The materials of human art are never entirely exhausted, and the applications of industry are never at an end. The national ardour is not, at any particular time, proportioned to the occasion there is for activity; nor curiosity to the extent of subject that remains to be studied.

The ignorant and the artless, to whom objects of science are new, and who are worst furnished with the conveniencies of life, instead of being more active, and more curious, are commonly more quiescent, and less inquisitive, than the knowing and the polished. When we compare the particulars which occupy mankind in their rude and in their polished condition, they will be found greatly multiplied and enlarged in the last. The questions we have put, however, deserve to be answered; and if, in the advanced ages of society, we do not find the objects of human pursuit removed, or greatly diminished, we may find them at least changed; and in estimating the national spirit, we may find a negligence in one part, but ill compensated by the growing attention which is paid to another.

It is true, in general, that in all our pursuits, there is a termination of trouble, and a point of repose to which we aspire.
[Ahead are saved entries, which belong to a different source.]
-- ==== Sys2Proof/Laws/KeptWisp.lean ====
section
/-! SUPPORT. What the operations of Machine/Wisp.lean keep. -/
namespace Sys2Proof.Machine

@[simp ↓] theorem kept_hummockStop {u : State} {s : State} (h : Kept u s) :
    Kept u (s.hummockStop) := by
  unfold State.hummockStop; simp (maxDischargeDepth := 99) [*]

@[simp ↓] theorem kept_vbatLost {u : State} {s : State} (h : Kept u s) :
    Kept u (s.vbatLost) := by
  unfold State.vbatLost; simp (maxDischargeDepth := 99) [*]

@[simp ↓] theorem kept_vbatBack {u : State} {s : State} (h : Kept u s) :
    Kept u (s.vbatBack) := by
  unfold State.vbatBack; simp (maxDischargeDepth := 99) [*]

@[simp ↓] theorem kept_logEntry {u : State} {s : State} (kind : Nat) (source : Nat) (time : Nat) (data : Word) (h : Kept u s) :
    Kept u (s.logEntry kind source time data) := by
  unfold State.logEntry; simp (maxDischargeDepth := 99) [*]

@[simp ↓] theorem kept_writeLog {u : State} {s : State} (e : LogEntry) (h : Kept u s) :
    Kept u (s.writeLog e) := by
  unfold State.writeLog; repeat' (first | (simp (maxDischargeDepth := 99) [*]; done) | split)

theorem kept_execLogAppend {u : State} {s : State} (h : Kept u s) :
    KeptO u (execLogAppend s) := by
  unfold execLogAppend; repeat' (first | (simp (maxDischargeDepth := 99) [*]; done) | split)

theorem kept_execAppend {u : State} (req : Requester) {s : State} (h : Kept u s) :
    KeptO u (execAppend req s) := by
  unfold execAppend; simp (maxDischargeDepth := 99) [*]

@[simp ↓] theorem kept_setRegs {u : State} {s : State} (p : Nat) (w : Nat) (n : Nat) (v : Nat) (h : Kept u s) :
    Kept u (s.setRegs p w n v) := by
  unfold State.setRegs; simp (maxDischargeDepth := 99) +contextual [*]

theorem kept_execWispLink {u : State} (_req : Requester) {s : State} (h : Kept u s) :
    KeptO u (execWispLink _req s) := by
  unfold execWispLink; simp (maxDischargeDepth := 99) [*]

theorem kept_execWispCheck {u : State} (_req : Requester) {s : State} (h : Kept u s) :
    KeptO u (execWispCheck _req s) := by
  unfold execWispCheck; simp (maxDischargeDepth := 99) [*]

@[simp ↓] theorem kept_execEnt0Read {u : State} (req : Requester) (busy : Bool) {s : State} (h : Kept u s) :
    KeptO u (execEnt0Read req busy s) := by
  unfold execEnt0Read; simp (maxDischargeDepth := 99) [*]

@[simp ↓] theorem kept_execRtc0Read {u : State} (_req : Requester) {s : State} (h : Kept u s) :
    KeptO u (execRtc0Read _req s) := by
  unfold execRtc0Read; simp (maxDischargeDepth := 99) [*]

@[simp ↓] theorem kept_tagSays {u : State} {s : State} (l : List Octet) (h : Kept u s) :
    Kept u (s.tagSays l) := by
  unfold State.tagSays; simp (maxDischargeDepth := 99) [*]

@[simp ↓] theorem kept_tagGoes {u : State} {s : State} (t : TagState) (h : Kept u s) :
    Kept u (s.tagGoes t) := by
  unfold State.tagGoes; simp (maxDischargeDepth := 99) [*]

theorem kept_execWispFieldOn {u : State} {s : State} (h : Kept u s) :
    KeptO u (execWispFieldOn s) := by
  unfold execWispFieldOn; simp (maxDischargeDepth := 99) [*]

theorem kept_execWispFieldOff {u : State} {s : State} (h : Kept u s) :
    KeptO u (execWispFieldOff s) := by
  unfold execWispFieldOff; simp (maxDischargeDepth := 99) [*]

theorem kept_execWispReqa {u : State} (wupa : Bool) {s : State} (h : Kept u s) :
    KeptO u (execWispReqa wupa s) := by
  unfold execWispReqa; simp (maxDischargeDepth := 99) [*]

theorem kept_execWispSelect {u : State} (known : List Bool) (crcOk : Bool) {s : State} (h : Kept u s) :
    KeptO u (execWispSelect known crcOk s) := by
  unfold execWispSelect; simp (maxDischargeDepth := 99) [*]

theorem kept_execWispHlta {u : State} (crcOk : Bool) {s : State} (h : Kept u s) :
    KeptO u (execWispHlta crcOk s) := by
  unfold execWispHlta; simp (maxDischargeDepth := 99) [*]

theorem kept_execRdblk {u : State} (block : Nat) (crcOk : Bool) {s : State} (h : Kept u s) :
    KeptO u (execRdblk block crcOk s) := by
  unfold execRdblk; simp (maxDischargeDepth := 99) [*]

end Sys2Proof.Machine
end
We would remove this inconvenience, or gain that advantage, that our labours may cease. When I have conquered Italy and Sicily, says Pyrrhus, I shall then enjoy my repose. This termination is proposed in our national as well as in our personal exertions;and in spite of frequent experience to the contrary, is considered at a distance as the height of felicity. But nature has wisely, in most particulars, baffled our project; and placed no where within our reach this visionary blessing of absolute ease. The attainment of one end is but the beginning of a new pursuit; and the discovery of one art is but a prolongation of the thread by which we are conducted to further inquiries, and only hope to escape from the labyrinth.

Among the occupations that may be enumerated, as tending to exercise the invention, and to cultivate the talents of men, are the pursuits of accommodation and wealth, including all the different contrivances which serve to increase manufactures, and to perfect the mechanical arts. But it must be owned, that as the materials of commerce may continue to be accumulated without any determinate limit, so the arts which are applied to improve them, may admit of perpetual refinements. No measure of fortune, or degree of skill, is found to diminish the supposed necessities of human life; refinement and plenty foster new desires, while they furnish the means, or practise the methods, to gratify them.

In the result of commercial arts, inequalities of fortune are greatly increased, and the majority of every people are obliged by necessity, or at least strongly incited by ambition and avarice, to employ every talent they possess. After a history of some thousand years employed in manufacture and commerce, the inhabitants of China are still the most laborious and industrious of any people on the surface of the earth.